Siginyang Saluang Pauah

Siginyang Saluang Pauah terinspirasi dari Imbauan Saluang  Pauh sebelum masuak kaba. Garitiak dari melodi yang dilahirkan peniup Saluang Pauh seolah-olah menghimbau masyarakat Minangkabau agar menoleh ke belakang sebelum melanjutkan perjalanan sejauh mana berjalan dan jangan lupakan kampung halaman sesuai dengan falsafah Minangkabau “satinggi-tinggi tabang bangau, jatuah ka kubangan juo”.[1]

Nilai

Pesan-pesan yang diurai mengandung nilai pendidikan moral dan sosial kepada masyarakat dan khususnya penonton pertunjukan dendang pauh. Nilai dari pendidikan moral yang disampaikan secara tidak langsung adalah: jangan meniru menciptakan kekacauan dalam pernikahan. Pendidikan sosial juga disampaikan secara tidak langsung: agar derajat anak laki-laki dan perempuan di dalam keluarga adalah setara. Sasaran pendidikan moral dan sosial adalah generasi muda dan generasi muda keluarga. Estetika seni menjadi apresiasi masyarakat yang tinggi terhadap Dendang Pauah yang diwujudkan selama pertunjukan.  Estetika pertunjukan Dendang Saluang melalui karya musik yang diungkapkan dalam setiap irama atau lagu, dimulai dari irama pado-pado, pakok anam, pakok limo, malereang limo, dan lambok Malam.[5]

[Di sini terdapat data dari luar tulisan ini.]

theorem witness_WriteThenReadReturns :
    (let s := waiting [.write 0x414 4 0x7FC00001, .read 0x414 4];
      s.params.Legal ∧ s.port.pending = .write 0x414 4 0x7FC00001 :: .read 0x414 4 :: [] ∧
        (0x414 : Offset).toNat ∈ [0x008, 0x00C, 0x010, 0x014, 0x318, 0x31C, 0x324, 0x414]) ∧
      (let s := waiting [.write 0x340 4 1, .read 0x340 4];
        0 < s.params.envNch ∧ (0x340 : Offset).toNat = 0x340 + 4 * 0) ∧
      (let s := waiting [.write 0x100007C 4 1, .read 0x100007C 4];
        15 < s.params.dmemSize ∧ (0x100007C : Offset).toNat = 0x1000004 + 8 * 15) ∧
      (0x320 : Offset).toNat = 0x320 := by
  decide

theorem witness_HostWriteChangesOnlyItsRegister :
    State.reset.params.Legal ∧ (waiting [.write 0x008 4 1]).port.pending = .write 0x008 4 1 :: [] ∧
      (waiting [.write 0x41C 4 1]).port.pending = .write 0x41C 4 1 :: [] ∧
      (0 < State.reset.params.envNch ∧ (0x360 : Offset).toNat = 0x360 + 4 * 0) ∧
      15 < State.reset.params.dmemSize ∧ (0x100007C : Offset).toNat = 0x1000004 + 8 * 15 := by
  decide

/-- O56: reads of the first and the last fixed row and of the channel PS has, without and with a context. -/
theorem witness_FieldsReadAtTheirBits :
    State.reset.params.Legal ∧ State.reset.fft.Inv State.reset.params.log2Pmax ∧
      (fftState 4 [] State.reset).fft.Inv State.reset.params.log2Pmax ∧
      (waiting [.read 0x000 4]).port.pending = .read 0x000 4 :: [] ∧ (0x41C : Offset).toNat = 0x41C ∧
      0 < State.reset.params.envNch ∧ (0x340 : Offset).toNat = 0x340 + 4 * 0 ∧ (0x360 : Offset).toNat = 0x360 + 4 * 0 := by
  refine ⟨by decide, ⟨fun c h => (by cases h), by decide⟩, ⟨fun c h => ?_, by decide⟩, rfl, by decide, by decide, by decide, by decide⟩
  cases h
  exact ⟨by decide, rfl⟩

theorem witness_ResetLeavesTheTable :
    Params.ps.Legal ∧ (waiting [.reset]).port.pending = .reset :: [] ∧
      (waiting [.resetDuring 1]).port.pending = .resetDuring 1 :: [] := by
  decide

theorem witness_ResetSatisfiesInvariant :
    Params.ps.Legal ∧ (⟨0, 1, 1, 1, 1, 0⟩ : Params).Legal ∧ (⟨21, 2 ^ 21, 2 ^ 24, 8, 2 ^ 24, 2 ^ 25⟩ : Params).Legal := by
  decide

/-- The reset state under PS has the invariant. -/
theorem reset_inv : State.reset.Inv := by
  refine ⟨by decide, ⟨by decide, by decide, rfl, fun t h => ?_⟩,
    ⟨by decide, ⟨fun _ => .inr rfl, fun _ => rfl⟩, fun _ => ⟨rfl, rfl⟩, fun c _ => ?_⟩,
    ⟨fun c h => (by cases h), by decide⟩, ⟨rfl, fun a h => (by cases h)⟩, rfl⟩
  · have h1 : State.reset.ring.endT.toNat = 0 := rfl
    simp [RingBuffer.inWindow, h1] at h
  · have h2 : frameGet (Vector.replicate 8 0) c = 0 := by
      rw [frameGet_eq]
      split <;> simp
    exact ⟨h2, h2⟩

theorem witness_StepKeepsInvariant :
    (waiting [cmdWrite 0x00000021]).Inv ∧ (view (step (waiting [cmdWrite 0x00000021])) fun _ => ()) = some () :=
  ⟨reset_inv, by decide⟩

/-- O60: one sample pushed after reset, its time in the window. -/
theorem witness_RbGetReturnsWrittenSample :
    let s := ringState 16 0 1 [(0, 0x3F800000)] State.reset
    s.Inv ∧ (view (exec .rbGet s) fun t => (t.status.code, t.res0)) = some (.ok, 0x3F800000) := by
  refine ⟨⟨by decide, ⟨by decide, by decide, rfl, fun t h => ?_⟩, reset_inv.2.2.1, reset_inv.2.2.2.1,
    reset_inv.2.2.2.2.1, rfl⟩, by decide⟩
  have h1 : (ringState 16 0 1 [(0, 0x3F800000)] State.reset).ring.endT.toNat = 1 := rfl
  have h2 : (ringState 16 0 1 [(0, 0x3F800000)] State.reset).ring.startT.toNat = 0 := rfl
  simp only [RingBuffer.inWindow, h1, h2, Bool.and_eq_true, decide_eq_true_eq] at h
  have ht : t = 0 := BitVec.eq_of_toNat_eq (by simp; omega)
  subst ht
  decide

end Sys2Proof.Tests
end

section
/-! PROOFS. The statements of 00_scope.md: the binary32 arithmetic (R17, R18, R22), the correctly rounded
functions (R19) and the range of the white-noise draws (R11). First the classes and the values of patterns,
then the operations case by case, then the functions, then the obligations. -/

namespace Sys2Proof.Machine

/-! ### Classes of patterns -/

/-- Every pattern is a NaN, an infinity or finite. -/
theorem nan_or_inf_or_finite (v : Word) : isNaN32 v = true ∨ isInf32 v = true ∨ isFinite32 v := by
  unfold isNaN32 isInf32 isFinite32
  simp only [decide_eq_true_eq]
  omega

/-- A pattern that is not finite is a NaN or an infinity. -/
theorem nan_or_inf_of_not_finite {v : Word} (h : ¬ isFinite32 v) : (isNaN32 v || isInf32 v) = true := by
  rcases nan_or_inf_or_finite v with hn | hi | hf
  · rw [hn, Bool.true_or]
  · rw [hi, Bool.or_true]
  · exact absurd hf h

theorem finite_of_flags {v : Word} (hn : isNaN32 v = false) (hi : isInf32 v = false) : isFinite32 v :=
  ((nan_or_inf_or_finite v).resolve_left (by simp [hn])).resolve_left (by simp [hi])

theorem isNaN32_of_magnitude_le {v : Word} (h : magnitude v ≤ 0x7F800000) : isNaN32 v = false := by
  unfold isNaN32
  exact decide_eq_false (by omega)

@[simp] theorem isNaN32_neg32 (v : Word) : isNaN32 (neg32 v) = isNaN32 v := by
  unfold isNaN32; rw [magnitude_neg32]

@[simp] theorem isInf32_neg32 (v : Word) : isInf32 (neg32 v) = isInf32 v := by
  unfold isInf32; rw [magnitude_neg32]

/-- An infinity's bits, by its sign. -/
theorem inf32_eq (s : Bool) : inf32 s = if s then 0xFF800000 else 0x7F800000 := by cases s <;> decide

/-- A zero's bits, by its sign. -/
theorem packSign_zero (s : Bool) : packSign s 0 = if s then 0x80000000 else 0 := by cases s <;> decide

theorem isNaN32_inf32 (s : Bool) : isNaN32 (inf32 s) = false := packSign_not_nan s _ (le_refl _)

/-! ### The values of finite patterns -/

theorem isZero32_iff_units (v : Word) : isZero32 v = true ↔ units v = 0 := by
  rw [units_zero_iff]
  unfold isZero32
  exact decide_eq_true_iff

theorem ValueOf.signedUnits_eq {v : Word} {x : ℝ} (h : ValueOf v x) : (signedUnits v : ℝ) = x * 2 ^ 149 := by
  rw [h.2, div_mul_cancel₀ _ (by positivity)]

/-- The absolute value of a finite pattern's number, in units. -/
theorem ValueOf.abs_eq {v : Word} {x : ℝ} (h : ValueOf v x) : |x| * 2 ^ 149 = units v := by
  calc |x| * 2 ^ 149 = |x * 2 ^ 149| := by rw [abs_mul, abs_of_pos (by positivity : (0 : ℝ) < 2 ^ 149)]
    _ = |(if signBit v then -1 else 1) * (units v : ℝ)| := by rw [← h.signedUnits_eq, signedUnits_abs]
    _ = units v := by cases signBit v <;> simp

/-- A finite pattern's number is its sign times its units. -/
theorem ValueOf.eq_sign_mul {v : Word} {x : ℝ} (h : ValueOf v x) :
    x = (if signBit v then -1 else 1) * ((units v : ℝ) / 2 ^ 149) := by
  rw [h.2, signedUnits_abs, mul_div_assoc]

theorem ValueOf.eq_zero_iff {v : Word} {x : ℝ} (h : ValueOf v x) : x = 0 ↔ units v = 0 := by
  rw [← abs_eq_zero, ← Nat.cast_eq_zero (R := ℝ), ← h.abs_eq]
  simp

theorem ValueOf.isZero32_iff {v : Word} {x : ℝ} (h : ValueOf v x) : isZero32 v = true ↔ x = 0 := by
  rw [isZero32_iff_units, h.eq_zero_iff]

theorem ValueOf.neg {v : Word} {x : ℝ} (h : ValueOf v x) : ValueOf (neg32 v) (-x) := by
  refine ⟨isFinite_neg h.1, ?_⟩
  rw [signedUnits_neg32, Int.cast_neg, neg_div, ← h.2]

theorem valueOf_zero32 : ValueOf zero32 0 := by
  refine ⟨by unfold isFinite32; decide, ?_⟩
  rw [show signedUnits zero32 = 0 by decide, Int.cast_zero, zero_div]

/-- The largest finite value is `(2^24 - 1)·2^104`. -/
theorem units_le_of_finite {v : Word} (h : isFinite32 v) : units v ≤ 0xFFFFFF * 2 ^ 253 := by
  have hmax : units (packSign false (253 * 2 ^ 23 + 0xFFFFFF)) = 0xFFFFFF * 2 ^ 253 :=
    units_packSign false 253 0xFFFFFF (by norm_num) (.inr (by norm_num)) (by norm_num)
  rw [← hmax, ← not_lt, units_lt_iff, magnitude_packSign _ _ (by norm_num)]
  unfold isFinite32 at h
  omega

/-- A finite pattern's number lies below the midpoint at which rounding overflows. -/
theorem ValueOf.abs_lt {v : Word} {x : ℝ} (h : ValueOf v x) : |x| < (2 : ℝ) ^ 128 - 2 ^ 103 := by
  have hu : (units v : ℝ) ≤ 0xFFFFFF * 2 ^ 253 := by exact_mod_cast units_le_of_finite h.1
  rw [← h.abs_eq] at hu
  have e : (0xFFFFFF : ℝ) * 2 ^ 253 = (2 ^ 128 - 2 ^ 104) * 2 ^ 149 := by norm_num
  rw [e] at hu
  have := le_of_mul_le_mul_right hu (by positivity)
  linarith [(by norm_num : (2 : ℝ) ^ 103 < 2 ^ 104)]

/-- Every integer below `2^24` times a power of two in the exponent range has a pattern of either sign. -/
theorem exists_units_eq (s : Bool) {m k : Nat} (hm : m < 2 ^ 24) (hk : k ≤ 253) :
    ∃ g, g < 0x7F800000 ∧ units (packSign s g) = m * 2 ^ k := by
  induction k generalizing m with
  | zero => exact ⟨0 * 2 ^ 23 + m, by omega, units_packSign s 0 m hm.le (.inl rfl) (by omega)⟩
  | succ k ih =>
    by_cases h : 2 ^ 23 ≤ m
    · exact ⟨(k + 1) * 2 ^ 23 + m, by omega, units_packSign s (k + 1) m hm.le (.inr h) (by omega)⟩
    · obtain ⟨g, hg, hu⟩ := ih (m := 2 * m) (by omega) (by omega)
      exact ⟨g, hg, by rw [hu, pow_succ]; ring⟩

/-- Every signed 24-bit integer times a power of two in the exponent range is the value of a pattern. -/
theorem exists_valueOf {z : Int} {k : Nat} (hz : |z| < 2 ^ 24) (hk : k ≤ 253) :
    ∃ v, ValueOf v ((z * 2 ^ k : ℝ) / 2 ^ 149) := by
  obtain ⟨g, hg, hu⟩ := exists_units_eq (decide (z < 0)) (m := z.natAbs) (by rw [Int.abs_eq_natAbs] at hz; omega) hk
  refine ⟨packSign (decide (z < 0)) g, by unfold isFinite32; rwa [magnitude_packSign _ _ (by omega)], ?_⟩
  rw [signedUnits_abs, signBit_packSign _ _ (by omega), hu, Nat.cast_mul, Nat.cast_natAbs]
  rcases lt_or_ge z 0 with h | h
  · simp [h, abs_of_neg h]
  · simp [not_lt.2 h, abs_of_nonneg h]

/-! ### Rounding -/

/-- `f32` of every rational is that number rounded, zero included. -/
theorem roundsTo_f32OfRat_of_pos (n : Int) {d : Nat} (hd : 0 < d) : RoundsTo ((n : ℝ) / d) (f32OfRat n d) := by
  by_cases hn : n = 0
  · rw [hn, f32OfRat, if_pos rfl, Int.cast_zero, zero_div]
    exact roundsTo_zero
  · exact roundsTo_f32OfRat hn hd

/-- Among all patterns a number rounds to exactly the one it is known to round to. -/
theorem RoundsTo.iff_eq {x : ℝ} {w : Word} (h : RoundsTo x w) (v : Word) : RoundsTo x v ↔ w = v :=
  ⟨fun hv => h.unique hv, fun e => e ▸ h⟩

/-- A number that some pattern has is not changed by rounding. -/
theorem RoundsTo.valueOf {x : ℝ} {v w : Word} (h : RoundsTo x v) (hw : ValueOf w x) : ValueOf v x := by
  by_cases hx : x = 0
  · rw [h.1 hx, hx]
    exact valueOf_zero32
  obtain ⟨hfin, near⟩ := h.2.2.2 hw.abs_lt
  have hle := (near w hw.1).1
  rw [hw.abs_eq, sub_self, abs_zero] at hle
  have hu : (units w : ℝ) = units v := sub_eq_zero.1 (abs_nonpos_iff.1 hle)
  refine ⟨hfin, ?_⟩
  rw [signedUnits_abs, h.2.1 hx, ← hu, ← hw.abs_eq]
  rcases lt_or_gt_of_ne hx with hneg | hpos
  · simp [hneg, abs_of_neg hneg]
  · simp [not_lt.2 hpos.le, abs_of_pos hpos]

/-- From the midpoint above the largest finite value on, a positive number rounds to infinity. -/
theorem roundsTo_inf {x : ℝ} (h : (2 : ℝ) ^ 128 - 2 ^ 103 ≤ x) : RoundsTo x (inf32 false) := by
  have hx : 0 < x := lt_of_lt_of_le (by norm_num) h
  refine ⟨fun h0 => absurd h0 hx.ne', fun _ => ?_, fun _ => by decide, fun hlt => ?_⟩
  · rw [decide_eq_false (not_lt.2 hx.le)]
    decide
  · rw [abs_of_pos hx] at hlt
    exact absurd h (not_le.2 hlt)

/-- A positive number below half the least subnormal rounds to +0.0. -/
theorem roundsTo_zero_of_lt {x : ℝ} (hx : 0 < x) (h : x * 2 ^ 149 < 1 / 2) : RoundsTo x zero32 := by
  refine ⟨fun h0 => absurd h0 hx.ne', fun _ => ?_, fun hbig => ?_, fun _ => ?_⟩
  · rw [decide_eq_false (not_lt.2 hx.le)]
    decide
  · rw [abs_of_pos hx] at hbig
    have := mul_le_mul_of_nonneg_right hbig (by positivity : (0 : ℝ) ≤ 2 ^ 149)
    norm_num at this h
    linarith
  refine ⟨valueOf_zero32.1, fun w _ => ⟨?_, fun _ _ => by decide⟩⟩
  rw [nearer_iff, abs_of_pos hx, show units zero32 = 0 by decide, Nat.cast_zero, sub_zero, zero_add]
  rcases Nat.eq_zero_or_pos (units w) with h0 | h0
  · rw [h0, Nat.cast_zero, zero_mul, zero_mul]
  · have h1 : (1 : ℝ) ≤ units w := by exact_mod_cast h0
    exact mul_le_mul_of_nonneg_left (by linarith) (by linarith)

/-! ### The operations case by case (R17, R18, log entry 21)

One equation for each operation and class of operands: a NaN, an infinity, finite operands. -/

section Cases

variable {a b : Word}

theorem add32_of_nan (h : isNaN32 a = true ∨ isNaN32 b = true) : add32 a b = canonicalNaN :=
  if_pos (by simpa using h)

theorem sub32_of_nan (h : isNaN32 a = true ∨ isNaN32 b = true) : sub32 a b = canonicalNaN :=
  if_pos (by simpa using h)

theorem mul32_of_nan (h : isNaN32 a = true ∨ isNaN32 b = true) : mul32 a b = canonicalNaN :=
  if_pos (by simpa using h)

theorem div32_of_nan (h : isNaN32 a = true ∨ isNaN32 b = true) : div32 a b = canonicalNaN :=
  if_pos (by simpa using h)

/-- Subtraction of numbers is the addition of the negation. -/
theorem sub32_eq_add32 (ha : isNaN32 a = false) (hb : isNaN32 b = false) : sub32 a b = add32 a (neg32 b) := by
  simp [sub32, ha, hb]

theorem add32_inf_left (ha : isInf32 a = true) (hb : isNaN32 b = false) :
    add32 a b = if isInf32 b = true ∧ signBit a ≠ signBit b then canonicalNaN else a := by
  simp [add32, inf_not_nan ha, hb, ha]

theorem sub32_inf_left (ha : isInf32 a = true) (hb : isNaN32 b = false) :
    sub32 a b = if isInf32 b = true ∧ signBit a = signBit b then canonicalNaN else a := by
  rw [sub32_eq_add32 (inf_not_nan ha) hb, add32_inf_left ha (by rwa [isNaN32_neg32]), isInf32_neg32, signBit_neg32]
  simp only [Bool.ne_not]

theorem add32_inf_right (hna : isNaN32 a = false) (ha : isInf32 a = false) (hb : isInf32 b = true) :
    add32 a b = b := by
  simp [add32, hna, inf_not_nan hb, ha, hb]

theorem sub32_inf_right (hna : isNaN32 a = false) (ha : isInf32 a = false) (hb : isInf32 b = true) :
    sub32 a b = neg32 b := by
  rw [sub32_eq_add32 hna (inf_not_nan hb), add32_inf_right hna ha (by rwa [isInf32_neg32])]

theorem add32_finite (ha : isFinite32 a) (hb : isFinite32 b) :
    add32 a b = if signedUnits a + signedUnits b = 0 then packSign (signBit a && signBit b) 0
      else f32OfRat (signedUnits a + signedUnits b) (2 ^ 149) := by
  simp [add32, isFinite_flags ha, isFinite_flags hb]

theorem mul32_inf (ha : isNaN32 a = false) (hb : isNaN32 b = false) (h : isInf32 a = true ∨ isInf32 b = true) :
    mul32 a b = if isZero32 a = true ∨ isZero32 b = true then canonicalNaN
      else inf32 (signBit a != signBit b) := by
  simp [mul32, ha, hb, h]

theorem mul32_finite (ha : isFinite32 a) (hb : isFinite32 b) :
    mul32 a b = packSign (signBit a != signBit b) (roundMag (units a * units b) (2 ^ 298)) := by
  simp [mul32, isFinite_flags ha, isFinite_flags hb, -Nat.reducePow]

theorem div32_inf_left (ha : isInf32 a = true) (hb : isNaN32 b = false) :
    div32 a b = if isInf32 b = true then canonicalNaN else inf32 (signBit a != signBit b) := by
  simp [div32, inf_not_nan ha, hb, ha]

theorem div32_inf_right (hna : isNaN32 a = false) (ha : isInf32 a = false) (hb : isInf32 b = true) :
    div32 a b = packSign (signBit a != signBit b) 0 := by
  simp [div32, hna, inf_not_nan hb, ha, hb]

Nilai dan fungsi Saluang Pauah sendiri adalah sebagai penyampaian nasehat-nasehat orang tua kepada anak-anaknya, karena dendangan dalam permainan Saluang Pauah berisi himbauan dan nasehat kehidupan. Saluang Pauah juga bermakna sebagai media hiburan, dimana masyarakat yang melakukan hajatan dapat memberikan selingan kepada tamu undangan yang hadir. Selain itu, Saluang Pauah sebagai momentum silaturrahmi keluarga maupun masyarakat sekitar. Cerita-cerita yang ada di Saluang Pauah menceritakan tentang kehidupan nyata yang terjadi pada lingkungan sekitar dan juga peristiwa di nagari-nagari lain yang menceritakan peristiwa kehidupan masyarakatnya, yang bertujuan mengantarkan pesan dan nasehat kehidupan. Cerita yang didengarkan selalu dikondisikan dengan situasi keadaan dimana Saluang Pauah ini dimainkan, namun cerita yang akan di dengarkan telah dipersiapkan jauh hari sebelum ditampilkan. Cerita yang dimainkan tidak hanya menampilkan dari satu permintaan akan tetapi mengumpulkan beberapa permintaan lalu dikembangkan menjadi sebuah syair. Biasanya pendendang akan mencari pantun terlebih dahulu dan dikembangkan menjadi sebuah dendang.[3]

Rujukan

  1. ^ a b c Nazrita, Azura Yenli; Andriana, Messy (2022). "Siginyang Saluang Pauh dalam Menembus Perkampungan Seni di Kota Padang". Gondang: Jurnal Seni dan Budaya. 6 (1): 148–161. 
  2. ^ a b c d Purnomo, Tri Wahyu; Aulia, Sri Mustika (2020). "Kajian Organologi Alat Musik Saluang Pauh Buatan Zulmasdi di Kota Padang". Gondang: Jurnal Seni dan Budaya. 4 (1): 28–37. 
  3. ^ a b "OPK". sidadok.disbud.sumbarprov.go.id. Diakses tanggal 2024-04-02. 
  4. ^ Wardana, Eka Putri (2013). "Pewarisan Keseniang Saluang Pauah di Kecamatan Pauah Kota Padang". E-Journal Sendratasik FBS Universitas Negeri Padang. 2 (1): 64–74. 
  5. ^ Lumbantorusan, Caecilia Trisania (2022). "Educational Values on Dendang Saluang Pauah in the Life of the Kuranji Community, Padang City". Tonika: Jurnal Penelitian dan Pengkajian Seni. 5 (1): 14–29.